### SUPPLIED RECORDS ###

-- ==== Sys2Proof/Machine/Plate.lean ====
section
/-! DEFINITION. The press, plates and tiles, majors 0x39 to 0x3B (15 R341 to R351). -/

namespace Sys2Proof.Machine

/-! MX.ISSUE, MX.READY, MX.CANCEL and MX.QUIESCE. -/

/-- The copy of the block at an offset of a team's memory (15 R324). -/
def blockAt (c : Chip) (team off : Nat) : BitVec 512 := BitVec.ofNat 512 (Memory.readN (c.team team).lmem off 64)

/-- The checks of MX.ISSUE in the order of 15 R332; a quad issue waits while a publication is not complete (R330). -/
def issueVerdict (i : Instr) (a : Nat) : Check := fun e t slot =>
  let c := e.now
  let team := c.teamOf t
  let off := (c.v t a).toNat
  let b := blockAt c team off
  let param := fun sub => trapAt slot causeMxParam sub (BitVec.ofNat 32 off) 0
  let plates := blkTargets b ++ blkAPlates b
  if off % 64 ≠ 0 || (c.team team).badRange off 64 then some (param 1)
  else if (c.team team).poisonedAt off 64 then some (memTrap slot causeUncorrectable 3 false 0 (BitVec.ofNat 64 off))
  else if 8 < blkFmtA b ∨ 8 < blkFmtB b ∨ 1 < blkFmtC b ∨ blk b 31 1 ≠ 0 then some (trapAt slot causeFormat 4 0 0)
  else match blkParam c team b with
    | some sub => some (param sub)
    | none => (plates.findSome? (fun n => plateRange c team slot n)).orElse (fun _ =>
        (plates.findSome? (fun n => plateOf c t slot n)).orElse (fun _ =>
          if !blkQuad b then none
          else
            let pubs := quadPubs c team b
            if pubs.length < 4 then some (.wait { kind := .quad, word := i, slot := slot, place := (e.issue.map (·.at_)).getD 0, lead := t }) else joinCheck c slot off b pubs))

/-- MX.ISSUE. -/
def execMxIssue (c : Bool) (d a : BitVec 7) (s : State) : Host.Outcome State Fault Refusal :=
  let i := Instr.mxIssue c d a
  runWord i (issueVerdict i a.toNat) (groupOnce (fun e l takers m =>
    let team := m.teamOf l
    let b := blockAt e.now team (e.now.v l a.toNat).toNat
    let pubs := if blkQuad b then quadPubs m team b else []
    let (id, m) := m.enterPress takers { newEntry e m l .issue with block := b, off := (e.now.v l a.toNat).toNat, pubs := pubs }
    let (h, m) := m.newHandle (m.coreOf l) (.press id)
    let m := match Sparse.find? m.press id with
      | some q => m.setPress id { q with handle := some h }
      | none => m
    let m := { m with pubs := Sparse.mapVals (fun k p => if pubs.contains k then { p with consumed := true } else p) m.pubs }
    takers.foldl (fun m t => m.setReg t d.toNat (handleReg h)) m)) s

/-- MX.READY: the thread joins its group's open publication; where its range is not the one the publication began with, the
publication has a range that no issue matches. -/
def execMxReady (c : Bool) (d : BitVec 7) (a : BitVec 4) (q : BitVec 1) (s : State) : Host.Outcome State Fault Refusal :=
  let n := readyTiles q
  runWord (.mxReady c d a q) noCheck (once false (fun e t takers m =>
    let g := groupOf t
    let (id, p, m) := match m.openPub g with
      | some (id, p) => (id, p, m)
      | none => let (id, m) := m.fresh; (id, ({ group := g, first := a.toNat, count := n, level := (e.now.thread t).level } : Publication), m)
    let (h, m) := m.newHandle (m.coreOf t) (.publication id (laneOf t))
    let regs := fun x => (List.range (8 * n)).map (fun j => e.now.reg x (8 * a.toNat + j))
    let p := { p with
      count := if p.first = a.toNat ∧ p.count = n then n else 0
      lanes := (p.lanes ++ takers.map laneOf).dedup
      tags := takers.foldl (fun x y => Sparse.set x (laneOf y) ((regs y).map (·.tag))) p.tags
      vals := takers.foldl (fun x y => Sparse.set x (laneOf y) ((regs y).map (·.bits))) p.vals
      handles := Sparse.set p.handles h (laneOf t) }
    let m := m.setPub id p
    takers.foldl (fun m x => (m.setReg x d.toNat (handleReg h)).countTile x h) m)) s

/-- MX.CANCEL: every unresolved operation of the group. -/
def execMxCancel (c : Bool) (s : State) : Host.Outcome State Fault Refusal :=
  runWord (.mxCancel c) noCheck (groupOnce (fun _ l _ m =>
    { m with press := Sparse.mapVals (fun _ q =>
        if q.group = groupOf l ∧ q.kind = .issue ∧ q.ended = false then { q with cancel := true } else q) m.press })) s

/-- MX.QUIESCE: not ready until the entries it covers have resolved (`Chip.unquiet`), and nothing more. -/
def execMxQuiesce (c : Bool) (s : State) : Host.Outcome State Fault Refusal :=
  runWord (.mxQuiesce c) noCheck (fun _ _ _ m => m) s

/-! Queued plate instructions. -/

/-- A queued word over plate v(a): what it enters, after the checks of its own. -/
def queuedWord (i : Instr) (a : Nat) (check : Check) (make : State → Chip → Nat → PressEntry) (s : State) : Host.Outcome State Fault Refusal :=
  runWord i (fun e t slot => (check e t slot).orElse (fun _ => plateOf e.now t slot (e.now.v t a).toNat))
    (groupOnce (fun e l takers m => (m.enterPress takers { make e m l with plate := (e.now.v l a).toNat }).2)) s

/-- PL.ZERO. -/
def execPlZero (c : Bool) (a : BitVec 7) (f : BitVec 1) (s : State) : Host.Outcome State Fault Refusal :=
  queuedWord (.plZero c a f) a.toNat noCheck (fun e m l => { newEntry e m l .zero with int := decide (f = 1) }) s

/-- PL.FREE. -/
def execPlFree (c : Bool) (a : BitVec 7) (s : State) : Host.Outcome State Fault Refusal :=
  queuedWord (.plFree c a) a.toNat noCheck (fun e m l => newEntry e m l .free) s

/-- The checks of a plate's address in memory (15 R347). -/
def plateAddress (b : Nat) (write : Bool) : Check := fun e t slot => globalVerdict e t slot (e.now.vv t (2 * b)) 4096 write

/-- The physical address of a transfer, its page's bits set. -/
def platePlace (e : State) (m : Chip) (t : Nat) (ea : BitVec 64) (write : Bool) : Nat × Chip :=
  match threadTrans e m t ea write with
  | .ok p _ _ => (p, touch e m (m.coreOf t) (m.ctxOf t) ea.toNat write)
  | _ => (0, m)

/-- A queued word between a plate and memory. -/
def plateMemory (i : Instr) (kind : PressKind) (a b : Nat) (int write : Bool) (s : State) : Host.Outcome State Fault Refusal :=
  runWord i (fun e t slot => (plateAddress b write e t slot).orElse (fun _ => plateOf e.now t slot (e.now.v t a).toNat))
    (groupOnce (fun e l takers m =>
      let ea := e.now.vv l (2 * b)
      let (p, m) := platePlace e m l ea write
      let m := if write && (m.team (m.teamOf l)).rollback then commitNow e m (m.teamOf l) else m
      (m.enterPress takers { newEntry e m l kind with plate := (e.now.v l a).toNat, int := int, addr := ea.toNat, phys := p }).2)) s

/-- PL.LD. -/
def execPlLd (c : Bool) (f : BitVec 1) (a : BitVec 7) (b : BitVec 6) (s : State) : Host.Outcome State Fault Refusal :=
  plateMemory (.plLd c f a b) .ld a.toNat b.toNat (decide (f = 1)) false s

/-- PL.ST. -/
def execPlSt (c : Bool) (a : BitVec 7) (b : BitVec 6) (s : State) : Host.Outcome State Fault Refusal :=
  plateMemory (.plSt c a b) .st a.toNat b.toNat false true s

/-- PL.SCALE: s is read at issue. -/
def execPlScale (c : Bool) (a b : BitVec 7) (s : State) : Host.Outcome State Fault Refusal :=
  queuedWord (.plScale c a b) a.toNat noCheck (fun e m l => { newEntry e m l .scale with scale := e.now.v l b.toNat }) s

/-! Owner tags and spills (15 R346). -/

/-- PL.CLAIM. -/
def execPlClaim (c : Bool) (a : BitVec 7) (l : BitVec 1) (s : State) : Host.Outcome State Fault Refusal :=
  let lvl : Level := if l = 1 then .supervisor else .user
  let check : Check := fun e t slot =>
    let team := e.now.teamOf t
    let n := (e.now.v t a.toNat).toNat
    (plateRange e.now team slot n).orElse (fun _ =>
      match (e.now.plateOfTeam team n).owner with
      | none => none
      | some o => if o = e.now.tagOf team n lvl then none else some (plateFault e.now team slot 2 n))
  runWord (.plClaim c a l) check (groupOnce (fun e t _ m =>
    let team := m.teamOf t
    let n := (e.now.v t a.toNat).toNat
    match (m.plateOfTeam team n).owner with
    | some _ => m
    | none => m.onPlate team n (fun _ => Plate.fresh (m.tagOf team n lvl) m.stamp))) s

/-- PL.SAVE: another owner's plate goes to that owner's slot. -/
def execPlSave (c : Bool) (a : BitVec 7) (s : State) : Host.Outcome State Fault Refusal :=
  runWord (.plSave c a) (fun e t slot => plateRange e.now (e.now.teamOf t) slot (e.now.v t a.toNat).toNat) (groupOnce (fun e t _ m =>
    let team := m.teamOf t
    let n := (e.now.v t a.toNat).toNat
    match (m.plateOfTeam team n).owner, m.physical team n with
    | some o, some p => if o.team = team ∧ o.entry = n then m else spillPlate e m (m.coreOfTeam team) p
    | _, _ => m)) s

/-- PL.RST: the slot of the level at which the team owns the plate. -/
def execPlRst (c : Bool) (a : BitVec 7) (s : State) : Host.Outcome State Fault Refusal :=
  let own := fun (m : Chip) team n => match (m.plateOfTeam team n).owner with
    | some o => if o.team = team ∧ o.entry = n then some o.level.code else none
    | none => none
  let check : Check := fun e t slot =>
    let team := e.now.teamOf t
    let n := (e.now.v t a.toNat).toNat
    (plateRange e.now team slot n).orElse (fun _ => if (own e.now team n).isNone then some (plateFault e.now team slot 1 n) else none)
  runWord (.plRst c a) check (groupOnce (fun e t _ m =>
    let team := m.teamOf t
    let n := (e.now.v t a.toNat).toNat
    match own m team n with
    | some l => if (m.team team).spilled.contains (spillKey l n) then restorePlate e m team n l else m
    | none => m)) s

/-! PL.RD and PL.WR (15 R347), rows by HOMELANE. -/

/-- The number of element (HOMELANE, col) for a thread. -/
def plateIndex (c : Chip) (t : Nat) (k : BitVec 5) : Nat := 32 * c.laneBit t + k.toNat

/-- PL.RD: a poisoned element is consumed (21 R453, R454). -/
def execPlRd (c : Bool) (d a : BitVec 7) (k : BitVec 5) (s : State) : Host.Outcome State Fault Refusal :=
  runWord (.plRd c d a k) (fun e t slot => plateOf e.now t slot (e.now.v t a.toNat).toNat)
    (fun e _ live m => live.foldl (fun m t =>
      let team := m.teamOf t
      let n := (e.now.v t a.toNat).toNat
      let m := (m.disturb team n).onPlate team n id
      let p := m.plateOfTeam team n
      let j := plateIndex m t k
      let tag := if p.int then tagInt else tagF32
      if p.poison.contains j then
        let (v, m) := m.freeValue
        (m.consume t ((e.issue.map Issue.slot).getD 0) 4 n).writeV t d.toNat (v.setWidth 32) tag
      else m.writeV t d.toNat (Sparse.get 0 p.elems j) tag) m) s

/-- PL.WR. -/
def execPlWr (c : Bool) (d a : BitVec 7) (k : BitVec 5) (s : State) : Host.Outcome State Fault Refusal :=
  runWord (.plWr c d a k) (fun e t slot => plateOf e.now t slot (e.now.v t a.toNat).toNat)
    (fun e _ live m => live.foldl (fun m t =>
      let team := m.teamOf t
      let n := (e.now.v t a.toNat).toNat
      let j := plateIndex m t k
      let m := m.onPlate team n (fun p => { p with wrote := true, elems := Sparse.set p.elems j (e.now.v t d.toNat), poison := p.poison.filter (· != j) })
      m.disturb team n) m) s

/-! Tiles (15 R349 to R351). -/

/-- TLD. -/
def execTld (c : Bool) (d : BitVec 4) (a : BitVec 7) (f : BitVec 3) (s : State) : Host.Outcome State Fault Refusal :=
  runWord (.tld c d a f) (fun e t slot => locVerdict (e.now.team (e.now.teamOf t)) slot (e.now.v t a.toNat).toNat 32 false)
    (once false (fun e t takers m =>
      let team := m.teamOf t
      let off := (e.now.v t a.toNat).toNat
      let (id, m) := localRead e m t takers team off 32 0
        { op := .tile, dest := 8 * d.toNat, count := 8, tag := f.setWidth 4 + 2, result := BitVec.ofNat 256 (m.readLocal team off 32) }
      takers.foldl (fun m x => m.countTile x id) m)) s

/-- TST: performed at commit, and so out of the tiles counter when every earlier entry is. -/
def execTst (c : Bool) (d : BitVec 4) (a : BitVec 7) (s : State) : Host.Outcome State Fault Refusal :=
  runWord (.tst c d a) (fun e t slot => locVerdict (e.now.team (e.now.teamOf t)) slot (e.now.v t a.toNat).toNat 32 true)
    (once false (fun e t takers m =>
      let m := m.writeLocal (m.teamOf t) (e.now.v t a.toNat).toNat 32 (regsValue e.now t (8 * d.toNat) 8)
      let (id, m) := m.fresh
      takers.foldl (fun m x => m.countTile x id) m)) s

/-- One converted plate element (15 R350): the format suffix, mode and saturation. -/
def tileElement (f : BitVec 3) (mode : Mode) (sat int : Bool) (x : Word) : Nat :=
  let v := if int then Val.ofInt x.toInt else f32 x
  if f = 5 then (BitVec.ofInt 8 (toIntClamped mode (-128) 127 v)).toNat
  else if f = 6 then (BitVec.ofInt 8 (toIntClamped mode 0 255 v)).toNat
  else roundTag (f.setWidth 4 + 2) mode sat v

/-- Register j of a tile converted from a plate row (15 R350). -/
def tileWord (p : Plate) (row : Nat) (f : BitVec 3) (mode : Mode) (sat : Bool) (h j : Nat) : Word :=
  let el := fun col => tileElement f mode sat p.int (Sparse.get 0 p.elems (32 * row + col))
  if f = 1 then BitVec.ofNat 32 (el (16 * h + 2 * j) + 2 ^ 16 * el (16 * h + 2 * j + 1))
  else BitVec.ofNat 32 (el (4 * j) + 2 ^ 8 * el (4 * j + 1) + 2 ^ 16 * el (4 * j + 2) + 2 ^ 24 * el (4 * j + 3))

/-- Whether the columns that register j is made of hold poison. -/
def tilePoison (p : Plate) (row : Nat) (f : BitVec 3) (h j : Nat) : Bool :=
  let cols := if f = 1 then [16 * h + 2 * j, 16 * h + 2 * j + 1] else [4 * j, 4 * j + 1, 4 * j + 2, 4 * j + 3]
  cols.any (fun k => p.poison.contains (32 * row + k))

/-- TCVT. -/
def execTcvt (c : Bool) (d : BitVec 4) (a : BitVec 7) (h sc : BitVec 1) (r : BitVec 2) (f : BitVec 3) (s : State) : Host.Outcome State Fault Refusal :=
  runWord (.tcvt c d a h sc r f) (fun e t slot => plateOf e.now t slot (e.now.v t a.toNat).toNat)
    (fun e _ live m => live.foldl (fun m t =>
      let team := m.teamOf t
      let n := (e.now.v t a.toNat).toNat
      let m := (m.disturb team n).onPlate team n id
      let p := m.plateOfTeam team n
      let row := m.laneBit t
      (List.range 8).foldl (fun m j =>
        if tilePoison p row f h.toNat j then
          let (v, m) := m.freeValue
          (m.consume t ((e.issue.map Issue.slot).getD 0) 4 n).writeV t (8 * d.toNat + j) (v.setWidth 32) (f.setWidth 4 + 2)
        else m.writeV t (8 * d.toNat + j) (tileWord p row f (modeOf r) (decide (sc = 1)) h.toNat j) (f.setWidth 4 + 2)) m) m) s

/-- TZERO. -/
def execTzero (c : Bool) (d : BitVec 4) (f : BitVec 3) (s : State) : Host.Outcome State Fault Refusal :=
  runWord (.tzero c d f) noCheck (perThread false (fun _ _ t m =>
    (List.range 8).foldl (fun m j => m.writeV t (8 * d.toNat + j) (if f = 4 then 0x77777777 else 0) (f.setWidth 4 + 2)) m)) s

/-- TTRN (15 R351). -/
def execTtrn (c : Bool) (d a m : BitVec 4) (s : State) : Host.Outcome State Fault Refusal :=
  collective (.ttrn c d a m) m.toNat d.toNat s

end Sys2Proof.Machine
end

###

Using the data above, transcribe the lines that run from the line with "let off := (c.v t a).toNat" to the line with "let pubs := quadPubs c team b", both ends kept, and output nothing else.

● **RESULT**
  let off := (c.v t a).toNat
  let b := blockAt c team off
  let param := fun sub => trapAt slot causeMxParam sub (BitVec.ofNat 32 off) 0
  let plates := blkTargets b ++ blkAPlates b
  if off % 64 ≠ 0 || (c.team team).badRange off 64 then some (param 1)
  else if (c.team team).poisonedAt off 64 then some (memTrap slot causeUncorrectable 3 false 0 (BitVec.ofNat 64 off))
  else if 8 < blkFmtA b ∨ 8 < blkFmtB b ∨ 1 < blkFmtC b ∨ blk b 31 1 ≠ 0 then some (trapAt slot causeFormat 4 0 0)
  else match blkParam c team b with
    | some sub => some (param sub)
    | none => (plates.findSome? (fun n => plateRange c team slot n)).orElse (fun _ =>
        (plates.findSome? (fun n => plateOf c t slot n)).orElse (fun _ =>
          if !blkQuad b then none
          else
            let pubs := quadPubs c team b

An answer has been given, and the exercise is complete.